悦子おばちゃんが「ありがとう」と言ってグラスを受け取り、舐めるくらい少量のストレンジカメレオンを口に含んだ。
「うまいけど、確かにこれは……」
口を軽くおさえて、スズさんにグラスを返す。
「やばいよね?」
「やばい」
「ただ、懐かしい感じ」
悦子おばちゃんがピースを取りながら言った。僕はライターを悦子おばちゃんに渡し、「そうやんなあ」と返す。

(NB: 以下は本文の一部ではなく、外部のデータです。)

-- ==== Sys2Proof/Laws/Memory.lean ====
section
/-! SUPPORT. Memory: a read after a write, the canonical form kept by every write, and equal memories are equal data. -/

namespace Sys2Proof.Machine

theorem mask12_lt (a : Nat) : mask12 a < 4096 := Nat.mod_lt _ (by decide)

theorem mask12_of_lt {a : Nat} (h : a < 4096) : mask12 a = a := Nat.mod_eq_of_lt h

/-- The canonical form from a higher address on is one from a lower address on. -/
theorem Memory.wfFrom_mono {bg : Nat → Byte} {lo lo' : Nat} {m : Memory} (hle : lo ≤ lo')
    (h : Memory.wfFrom bg lo' m = true) : Memory.wfFrom bg lo m = true := by
  cases m with
  | nil => rfl
  | cons c m =>
    simp only [Memory.wfFrom, Bool.and_eq_true, decide_eq_true_eq] at h ⊢
    exact ⟨⟨⟨hle.trans h.1.1.1, h.1.1.2⟩, h.1.2⟩, h.2⟩

/-- Below the first listed address, memory reads as the background. -/
theorem Memory.read_below {bg : Nat → Byte} {m : Memory} {lo a : Nat} (h : Memory.wfFrom bg lo m = true) (ha : a < lo) :
    Memory.read bg m a = bg a := by
  induction m generalizing lo with
  | nil => rfl
  | cons c m ih =>
    simp only [Memory.wfFrom, Bool.and_eq_true, decide_eq_true_eq] at h
    have hne : a ≠ c.1 := by omega
    simpa [Memory.read, hne] using ih h.2 (by omega)

/-- A write keeps the canonical form. -/
theorem Memory.write_wfFrom {bg : Nat → Byte} {m : Memory} {lo a : Nat} (v : Byte)
    (h : Memory.wfFrom bg lo m = true) (hlo : lo ≤ a) (ha : a < 4096) :
    Memory.wfFrom bg lo (Memory.write bg m a v) = true := by
  induction m generalizing lo with
  | nil =>
    by_cases hv : v = bg a
    · simp [Memory.write, hv, Memory.wfFrom]
    · simp [Memory.write, hv, Memory.wfFrom, hlo, ha]
  | cons c m ih =>
    have h' := h
    simp only [Memory.wfFrom, Bool.and_eq_true, decide_eq_true_eq] at h
    obtain ⟨⟨⟨h1, h2⟩, h3⟩, h4⟩ := h
    simp only [Memory.write]
    by_cases hlt : a < c.1
    · by_cases hv : v = bg a
      · simpa [hlt, hv] using h'
      · have h5 : Memory.wfFrom bg (a + 1) (c :: m) = true := by
          simp only [Memory.wfFrom, Bool.and_eq_true, decide_eq_true_eq]
          exact ⟨⟨⟨by omega, h2⟩, h3⟩, h4⟩
        simpa [hlt, hv, Memory.wfFrom, hlo, ha] using h5
    · by_cases heq : a = c.1
      · subst heq
        by_cases hv : v = bg c.1
        · simpa [hv] using Memory.wfFrom_mono (by omega) h4
        · simpa [hv, Memory.wfFrom, hlo, ha] using h4
      · simpa [hlt, heq, Memory.wfFrom, h1, h2, h3] using ih h4 (by omega)

/-- A read gives the byte written at its own address and what it gave before at any other. -/
theorem Memory.read_write {bg : Nat → Byte} {m : Memory} {lo : Nat} (a b : Nat) (v : Byte)
    (h : Memory.wfFrom bg lo m = true) :
    Memory.read bg (Memory.write bg m a v) b = if b = a then v else Memory.read bg m b := by
  induction m generalizing lo with
  | nil =>
    by_cases hv : v = bg a <;> by_cases hb : b = a <;> simp [Memory.write, Memory.read, hv, hb]
  | cons c m ih =>
    have h' := h
    simp only [Memory.wfFrom, Bool.and_eq_true, decide_eq_true_eq] at h
    simp only [Memory.write]
    by_cases hlt : a < c.1
    · by_cases hv : v = bg a
      · by_cases hb : b = a
        · subst hb
          have : Memory.read bg m b = bg b := Memory.read_below h.2 (by omega)
          simp [hlt, hv, Memory.read, this]; omega
        · simp [hlt, hv, hb]
      · by_cases hb : b = a <;> simp [hlt, hv, hb, Memory.read]
    · by_cases heq : a = c.1
      · subst heq
        by_cases hv : v = bg c.1
        · by_cases hb : b = c.1
          · subst hb
            simpa [hv] using Memory.read_below h.2 (Nat.lt_succ_self _)
          · simp [hv, hb, Memory.read]
        · by_cases hb : b = c.1 <;> simp [hv, hb, Memory.read]
      · by_cases hb : b = a
        · subst hb; simp [hlt, heq, Memory.read, ih h.2]
        · simp [hlt, heq, hb, Memory.read, ih h.2]

/-- Bytes stored one after another keep the canonical form. -/
theorem Memory.writeBytes_wf {bg : Nat → Byte} (bs : List Byte) : ∀ {m : Memory} {a : Nat},
    Memory.wfFrom bg 0 m = true → Memory.wfFrom bg 0 (Memory.writeBytes bg m a bs) = true := by
  induction bs with
  | nil => exact fun h => h
  | cons b bs ih => exact fun h => ih (Memory.write_wfFrom b h (Nat.zero_le _) (mask12_lt _))

/-- An address none of the stored bytes goes to reads as before. -/
theorem Memory.read_writeBytes_other {bg : Nat → Byte} (bs : List Byte) : ∀ {m : Memory} {a b : Nat},
    Memory.wfFrom bg 0 m = true → (∀ k < bs.length, b ≠ mask12 (a + k)) →
    Memory.read bg (Memory.writeBytes bg m a bs) b = Memory.read bg m b := by
  induction bs with
  | nil => exact fun _ _ => rfl
  | cons c bs ih =>
    intro m a b h hne
    have h0 : b ≠ mask12 a := by simpa using hne 0 (by simp)
    rw [Memory.writeBytes, ih (Memory.write_wfFrom c h (Nat.zero_le _) (mask12_lt _)), Memory.read_write _ _ _ h, if_neg h0]
    intro k hk
    have := hne (k + 1) (by simpa using hk)
    rwa [show a + (k + 1) = a + 1 + k by omega] at this

/-- Byte `k` of at most 4096 stored bytes reads back at its own address. -/
theorem Memory.read_writeBytes_same {bg : Nat → Byte} (bs : List Byte) : ∀ {m : Memory} {a k : Nat},
    Memory.wfFrom bg 0 m = true → bs.length ≤ 4096 → (hk : k < bs.length) →
    Memory.read bg (Memory.writeBytes bg m a bs) (mask12 (a + k)) = bs[k] := by
  induction bs with
  | nil => exact fun _ _ hk => absurd hk (by simp)
  | cons c bs ih =>
    intro m a k h hlen hk
    have hw : Memory.wfFrom bg 0 (Memory.write bg m (mask12 a) c) = true :=
      Memory.write_wfFrom c h (Nat.zero_le _) (mask12_lt _)
    simp only [List.length_cons] at hlen hk
    cases k with
    | zero =>
      rw [Memory.writeBytes, Memory.read_writeBytes_other bs hw, Nat.add_zero, Memory.read_write _ _ _ h]
      · simp
      · intro k hk'
        simp only [mask12]
        omega
    | succ k =>
      rw [Memory.writeBytes, show a + (k + 1) = a + 1 + k by omega]
      simpa using ih hw (by omega) (by omega)

/-- THE store of this machine: byte `k` of the list reads back at `a + k`, masked; every other address reads as before. -/
theorem State.storeBytes_memRead (s : State) (a : Nat) (bs : List Byte) (h : Memory.wf s.cfg s.mem = true)
    (hlen : bs.length ≤ 4096) :
    (∀ k (hk : k < bs.length), (s.storeBytes a bs).memRead (a + k) = bs[k]) ∧
      ∀ b, (∀ k < bs.length, mask12 b ≠ mask12 (a + k)) → (s.storeBytes a bs).memRead b = s.memRead b :=
  ⟨fun _ hk => Memory.read_writeBytes_same bs h hlen hk, fun _ hb => Memory.read_writeBytes_other bs h hb⟩

/-- A store keeps the canonical form. -/
theorem State.storeBytes_wf (s : State) (a : Nat) (bs : List Byte) (h : Memory.wf s.cfg s.mem = true) :
    Memory.wf (s.storeBytes a bs).cfg (s.storeBytes a bs).mem = true :=
  Memory.writeBytes_wf bs h

/-- The reset memory is canonical. -/
theorem State.resetWith_wf (cfg : Config) : Memory.wf (State.resetWith cfg).cfg (State.resetWith cfg).mem = true := rfl

end Sys2Proof.Machine
end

最初は風体が変わったとか、老けたとか、目が怖くなったとか色々考えていたけど、やっぱり悦子おばちゃんは悦子おばちゃんだ。この人の前じゃあ、僕の仮面なんて砂上の楼閣みたいなものだなあ。
「あ」
なんだかじんわりと頭がクラクラしてきた。
「なんも食べとらんやったね」
「そうなの?」
「はい」
何かを食べる予定で木屋町に来たのを忘れていた。何も食べずに強い酒をガバガバ飲んだら、クラクラしてくるのも当然だろう。少し安心したからアルコールが回ってることに気づいたのか。

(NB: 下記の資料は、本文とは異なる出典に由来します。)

-- ==== Sys2Proof/Laws/PerInstr.lean ====
section
/-! SUPPORT. Statements made of every instruction, one lemma per constructor. -/

namespace Sys2Proof.Laws

/-- The fixed bits of an instruction's row in spec/opcode_table.json: each entry a high bit, a low bit and the value there. -/
def OpcodeRow.rowFixed : Instr → List (Nat × Nat × Nat)
  | .cls => [(15, 0, 0xE0)]
  | .ret => [(15, 0, 0xEE)]
  | .jp _ => [(15, 12, 0x1)]
  | .call _ => [(15, 12, 0x2)]
  | .seVxByte _ _ => [(15, 12, 0x3)]
  | .sneVxByte _ _ => [(15, 12, 0x4)]
  | .seVxVy _ _ => [(3, 0, 0x0), (15, 12, 0x5)]
  | .ldVxByte _ _ => [(15, 12, 0x6)]
  | .addVxByte _ _ => [(15, 12, 0x7)]
  | .ldVxVy _ _ => [(3, 0, 0x0), (15, 12, 0x8)]
  | .orVxVy _ _ => [(3, 0, 0x1), (15, 12, 0x8)]
  | .andVxVy _ _ => [(3, 0, 0x2), (15, 12, 0x8)]
  | .xorVxVy _ _ => [(3, 0, 0x3), (15, 12, 0x8)]
  | .addVxVy _ _ => [(3, 0, 0x4), (15, 12, 0x8)]
  | .sub _ _ => [(3, 0, 0x5), (15, 12, 0x8)]
  | .shr _ _ => [(3, 0, 0x6), (15, 12, 0x8)]
  | .subn _ _ => [(3, 0, 0x7), (15, 12, 0x8)]
  | .shl _ _ => [(3, 0, 0xE), (15, 12, 0x8)]
  | .sneVxVy _ _ => [(3, 0, 0x0), (15, 12, 0x9)]
  | .ldI _ => [(15, 12, 0xA)]
  | .jpV0 _ => [(15, 12, 0xB)]
  | .rnd _ _ => [(15, 12, 0xC)]
  | .drw _ _ _ => [(15, 12, 0xD)]
  | .skp _ => [(7, 0, 0x9E), (15, 12, 0xE)]
  | .sknp _ => [(7, 0, 0xA1), (15, 12, 0xE)]
  | .ldVxDt _ => [(7, 0, 0x7), (15, 12, 0xF)]
  | .ldVxK _ => [(7, 0, 0xA), (15, 12, 0xF)]
  | .ldDtVx _ => [(7, 0, 0x15), (15, 12, 0xF)]
  | .ldStVx _ => [(7, 0, 0x18), (15, 12, 0xF)]
  | .addIVx _ => [(7, 0, 0x1E), (15, 12, 0xF)]
  | .ldFVx _ => [(7, 0, 0x29), (15, 12, 0xF)]
  | .ldBVx _ => [(7, 0, 0x33), (15, 12, 0xF)]
  | .ldMemVx _ => [(7, 0, 0x55), (15, 12, 0xF)]
  | .ldVxMem _ => [(7, 0, 0x65), (15, 12, 0xF)]

/-- The instruction's word holds its row's fixed bits (30_encoding R72, R76). -/
def OpcodeRow.Statement (i : Instr) : Prop :=
  ∀ f ∈ OpcodeRow.rowFixed i, (encode i).toNat / 2 ^ f.2.1 % 2 ^ (f.1 + 1 - f.2.1) = f.2.2

theorem OpcodeRow.cls : OpcodeRow.Statement (.cls) := by
  unfold OpcodeRow.Statement OpcodeRow.rowFixed; decide

theorem OpcodeRow.ret : OpcodeRow.Statement (.ret) := by
  unfold OpcodeRow.Statement OpcodeRow.rowFixed; decide

theorem OpcodeRow.jp (nnn : Addr) : OpcodeRow.Statement (.jp nnn) := by
  simp only [OpcodeRow.Statement, OpcodeRow.rowFixed, encode, wordNNN_toNat, BitVec.toNat_ofNat, List.mem_cons, List.not_mem_nil,
    or_false, forall_eq]
  omega

theorem OpcodeRow.call (nnn : Addr) : OpcodeRow.Statement (.call nnn) := by
  simp only [OpcodeRow.Statement, OpcodeRow.rowFixed, encode, wordNNN_toNat, BitVec.toNat_ofNat, List.mem_cons, List.not_mem_nil,
    or_false, forall_eq]
  omega

theorem OpcodeRow.seVxByte (x : RegIdx) (nn : Byte) : OpcodeRow.Statement (.seVxByte x nn) := by
  simp only [OpcodeRow.Statement, OpcodeRow.rowFixed, encode, wordXNN_toNat, BitVec.toNat_ofNat, List.mem_cons, List.not_mem_nil,
    or_false, forall_eq]
  omega

theorem OpcodeRow.sneVxByte (x : RegIdx) (nn : Byte) : OpcodeRow.Statement (.sneVxByte x nn) := by
  simp only [OpcodeRow.Statement, OpcodeRow.rowFixed, encode, wordXNN_toNat, BitVec.toNat_ofNat, List.mem_cons, List.not_mem_nil,
    or_false, forall_eq]
  omega

theorem OpcodeRow.seVxVy (x y : RegIdx) : OpcodeRow.Statement (.seVxVy x y) := by
  simp only [OpcodeRow.Statement, OpcodeRow.rowFixed, encode, wordXYN_toNat, BitVec.toNat_ofNat, List.mem_cons, List.not_mem_nil,
    or_false, forall_eq_or_imp, forall_eq]
  omega

theorem OpcodeRow.ldVxByte (x : RegIdx) (nn : Byte) : OpcodeRow.Statement (.ldVxByte x nn) := by
  simp only [OpcodeRow.Statement, OpcodeRow.rowFixed, encode, wordXNN_toNat, BitVec.toNat_ofNat, List.mem_cons, List.not_mem_nil,
    or_false, forall_eq]
  omega

theorem OpcodeRow.addVxByte (x : RegIdx) (nn : Byte) : OpcodeRow.Statement (.addVxByte x nn) := by
  simp only [OpcodeRow.Statement, OpcodeRow.rowFixed, encode, wordXNN_toNat, BitVec.toNat_ofNat, List.mem_cons, List.not_mem_nil,
    or_false, forall_eq]
  omega

theorem OpcodeRow.ldVxVy (x y : RegIdx) : OpcodeRow.Statement (.ldVxVy x y) := by
  simp only [OpcodeRow.Statement, OpcodeRow.rowFixed, encode, wordXYN_toNat, BitVec.toNat_ofNat, List.mem_cons, List.not_mem_nil,
    or_false, forall_eq_or_imp, forall_eq]
  omega

theorem OpcodeRow.orVxVy (x y : RegIdx) : OpcodeRow.Statement (.orVxVy x y) := by
  simp only [OpcodeRow.Statement, OpcodeRow.rowFixed, encode, wordXYN_toNat, BitVec.toNat_ofNat, List.mem_cons, List.not_mem_nil,
    or_false, forall_eq_or_imp, forall_eq]
  omega

theorem OpcodeRow.andVxVy (x y : RegIdx) : OpcodeRow.Statement (.andVxVy x y) := by
  simp only [OpcodeRow.Statement, OpcodeRow.rowFixed, encode, wordXYN_toNat, BitVec.toNat_ofNat, List.mem_cons, List.not_mem_nil,
    or_false, forall_eq_or_imp, forall_eq]
  omega

theorem OpcodeRow.xorVxVy (x y : RegIdx) : OpcodeRow.Statement (.xorVxVy x y) := by
  simp only [OpcodeRow.Statement, OpcodeRow.rowFixed, encode, wordXYN_toNat, BitVec.toNat_ofNat, List.mem_cons, List.not_mem_nil,
    or_false, forall_eq_or_imp, forall_eq]
  omega

theorem OpcodeRow.addVxVy (x y : RegIdx) : OpcodeRow.Statement (.addVxVy x y) := by
  simp only [OpcodeRow.Statement, OpcodeRow.rowFixed, encode, wordXYN_toNat, BitVec.toNat_ofNat, List.mem_cons, List.not_mem_nil,
    or_false, forall_eq_or_imp, forall_eq]
  omega

theorem OpcodeRow.sub (x y : RegIdx) : OpcodeRow.Statement (.sub x y) := by
  simp only [OpcodeRow.Statement, OpcodeRow.rowFixed, encode, wordXYN_toNat, BitVec.toNat_ofNat, List.mem_cons, List.not_mem_nil,
    or_false, forall_eq_or_imp, forall_eq]
  omega

theorem OpcodeRow.shr (x y : RegIdx) : OpcodeRow.Statement (.shr x y) := by
  simp only [OpcodeRow.Statement, OpcodeRow.rowFixed, encode, wordXYN_toNat, BitVec.toNat_ofNat, List.mem_cons, List.not_mem_nil,
    or_false, forall_eq_or_imp, forall_eq]
  omega

theorem OpcodeRow.subn (x y : RegIdx) : OpcodeRow.Statement (.subn x y) := by
  simp only [OpcodeRow.Statement, OpcodeRow.rowFixed, encode, wordXYN_toNat, BitVec.toNat_ofNat, List.mem_cons, List.not_mem_nil,
    or_false, forall_eq_or_imp, forall_eq]
  omega

theorem OpcodeRow.shl (x y : RegIdx) : OpcodeRow.Statement (.shl x y) := by
  simp only [OpcodeRow.Statement, OpcodeRow.rowFixed, encode, wordXYN_toNat, BitVec.toNat_ofNat, List.mem_cons, List.not_mem_nil,
    or_false, forall_eq_or_imp, forall_eq]
  omega

theorem OpcodeRow.sneVxVy (x y : RegIdx) : OpcodeRow.Statement (.sneVxVy x y) := by
  simp only [OpcodeRow.Statement, OpcodeRow.rowFixed, encode, wordXYN_toNat, BitVec.toNat_ofNat, List.mem_cons, List.not_mem_nil,
    or_false, forall_eq_or_imp, forall_eq]
  omega

theorem OpcodeRow.ldI (nnn : Addr) : OpcodeRow.Statement (.ldI nnn) := by
  simp only [OpcodeRow.Statement, OpcodeRow.rowFixed, encode, wordNNN_toNat, BitVec.toNat_ofNat, List.mem_cons, List.not_mem_nil,
    or_false, forall_eq]
  omega

theorem OpcodeRow.jpV0 (nnn : Addr) : OpcodeRow.Statement (.jpV0 nnn) := by
  simp only [OpcodeRow.Statement, OpcodeRow.rowFixed, encode, wordNNN_toNat, BitVec.toNat_ofNat, List.mem_cons, List.not_mem_nil,
    or_false, forall_eq]
  omega

theorem OpcodeRow.rnd (x : RegIdx) (nn : Byte) : OpcodeRow.Statement (.rnd x nn) := by
  simp only [OpcodeRow.Statement, OpcodeRow.rowFixed, encode, wordXNN_toNat, BitVec.toNat_ofNat, List.mem_cons, List.not_mem_nil,
    or_false, forall_eq]
  omega

theorem OpcodeRow.drw (x y : RegIdx) (n : BitVec 4) : OpcodeRow.Statement (.drw x y n) := by
  simp only [OpcodeRow.Statement, OpcodeRow.rowFixed, encode, wordXYN_toNat, BitVec.toNat_ofNat, List.mem_cons, List.not_mem_nil,
    or_false, forall_eq]
  omega

theorem OpcodeRow.skp (x : RegIdx) : OpcodeRow.Statement (.skp x) := by
  simp only [OpcodeRow.Statement, OpcodeRow.rowFixed, encode, wordXNN_toNat, BitVec.toNat_ofNat, List.mem_cons, List.not_mem_nil,
    or_false, forall_eq_or_imp, forall_eq]
  omega

theorem OpcodeRow.sknp (x : RegIdx) : OpcodeRow.Statement (.sknp x) := by
  simp only [OpcodeRow.Statement, OpcodeRow.rowFixed, encode, wordXNN_toNat, BitVec.toNat_ofNat, List.mem_cons, List.not_mem_nil,
    or_false, forall_eq_or_imp, forall_eq]
  omega

theorem OpcodeRow.ldVxDt (x : RegIdx) : OpcodeRow.Statement (.ldVxDt x) := by
  simp only [OpcodeRow.Statement, OpcodeRow.rowFixed, encode, wordXNN_toNat, BitVec.toNat_ofNat, List.mem_cons, List.not_mem_nil,
    or_false, forall_eq_or_imp, forall_eq]
  omega

theorem OpcodeRow.ldVxK (x : RegIdx) : OpcodeRow.Statement (.ldVxK x) := by
  simp only [OpcodeRow.Statement, OpcodeRow.rowFixed, encode, wordXNN_toNat, BitVec.toNat_ofNat, List.mem_cons, List.not_mem_nil,
    or_false, forall_eq_or_imp, forall_eq]
  omega

theorem OpcodeRow.ldDtVx (x : RegIdx) : OpcodeRow.Statement (.ldDtVx x) := by
  simp only [OpcodeRow.Statement, OpcodeRow.rowFixed, encode, wordXNN_toNat, BitVec.toNat_ofNat, List.mem_cons, List.not_mem_nil,
    or_false, forall_eq_or_imp, forall_eq]
  omega

theorem OpcodeRow.ldStVx (x : RegIdx) : OpcodeRow.Statement (.ldStVx x) := by
  simp only [OpcodeRow.Statement, OpcodeRow.rowFixed, encode, wordXNN_toNat, BitVec.toNat_ofNat, List.mem_cons, List.not_mem_nil,
    or_false, forall_eq_or_imp, forall_eq]
  omega

theorem OpcodeRow.addIVx (x : RegIdx) : OpcodeRow.Statement (.addIVx x) := by
  simp only [OpcodeRow.Statement, OpcodeRow.rowFixed, encode, wordXNN_toNat, BitVec.toNat_ofNat, List.mem_cons, List.not_mem_nil,
    or_false, forall_eq_or_imp, forall_eq]
  omega

theorem OpcodeRow.ldFVx (x : RegIdx) : OpcodeRow.Statement (.ldFVx x) := by
  simp only [OpcodeRow.Statement, OpcodeRow.rowFixed, encode, wordXNN_toNat, BitVec.toNat_ofNat, List.mem_cons, List.not_mem_nil,
    or_false, forall_eq_or_imp, forall_eq]
  omega

theorem OpcodeRow.ldBVx (x : RegIdx) : OpcodeRow.Statement (.ldBVx x) := by
  simp only [OpcodeRow.Statement, OpcodeRow.rowFixed, encode, wordXNN_toNat, BitVec.toNat_ofNat, List.mem_cons, List.not_mem_nil,
    or_false, forall_eq_or_imp, forall_eq]
  omega

theorem OpcodeRow.ldMemVx (x : RegIdx) : OpcodeRow.Statement (.ldMemVx x) := by
  simp only [OpcodeRow.Statement, OpcodeRow.rowFixed, encode, wordXNN_toNat, BitVec.toNat_ofNat, List.mem_cons, List.not_mem_nil,
    or_false, forall_eq_or_imp, forall_eq]
  omega

theorem OpcodeRow.ldVxMem (x : RegIdx) : OpcodeRow.Statement (.ldVxMem x) := by
  simp only [OpcodeRow.Statement, OpcodeRow.rowFixed, encode, wordXNN_toNat, BitVec.toNat_ofNat, List.mem_cons, List.not_mem_nil,
    or_false, forall_eq_or_imp, forall_eq]
  omega

end Sys2Proof.Laws
end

とりあえず、悦子おばちゃんの住所と連絡先はわかった。元気だとはお世辞にも言えないかもしれないが、とりあえず芯は変わっていないみたいだ。これ以上胃と肝臓を傷めつけてまでここにいるよりも、また今度ゆっくりと話をすればいい。九年間という積もり過ぎた話は、また長い時間をかけてじっくりと聞こう。
「悦子おばちゃん、とりあえずご飯食べに行くわ」
「わかったわ、色々な話はまた今度ね」
「もうよか?」
「ああ、付き合わせて悪いな」
僕らは立ち上がり、それぞれが飲んだ分の代金をちょうど支払う。悦子おばちゃんに「また今度ゆっくりね」と言い、悦子おばちゃんが「うん」と言うのを待って、僕らはカメレオンを出た。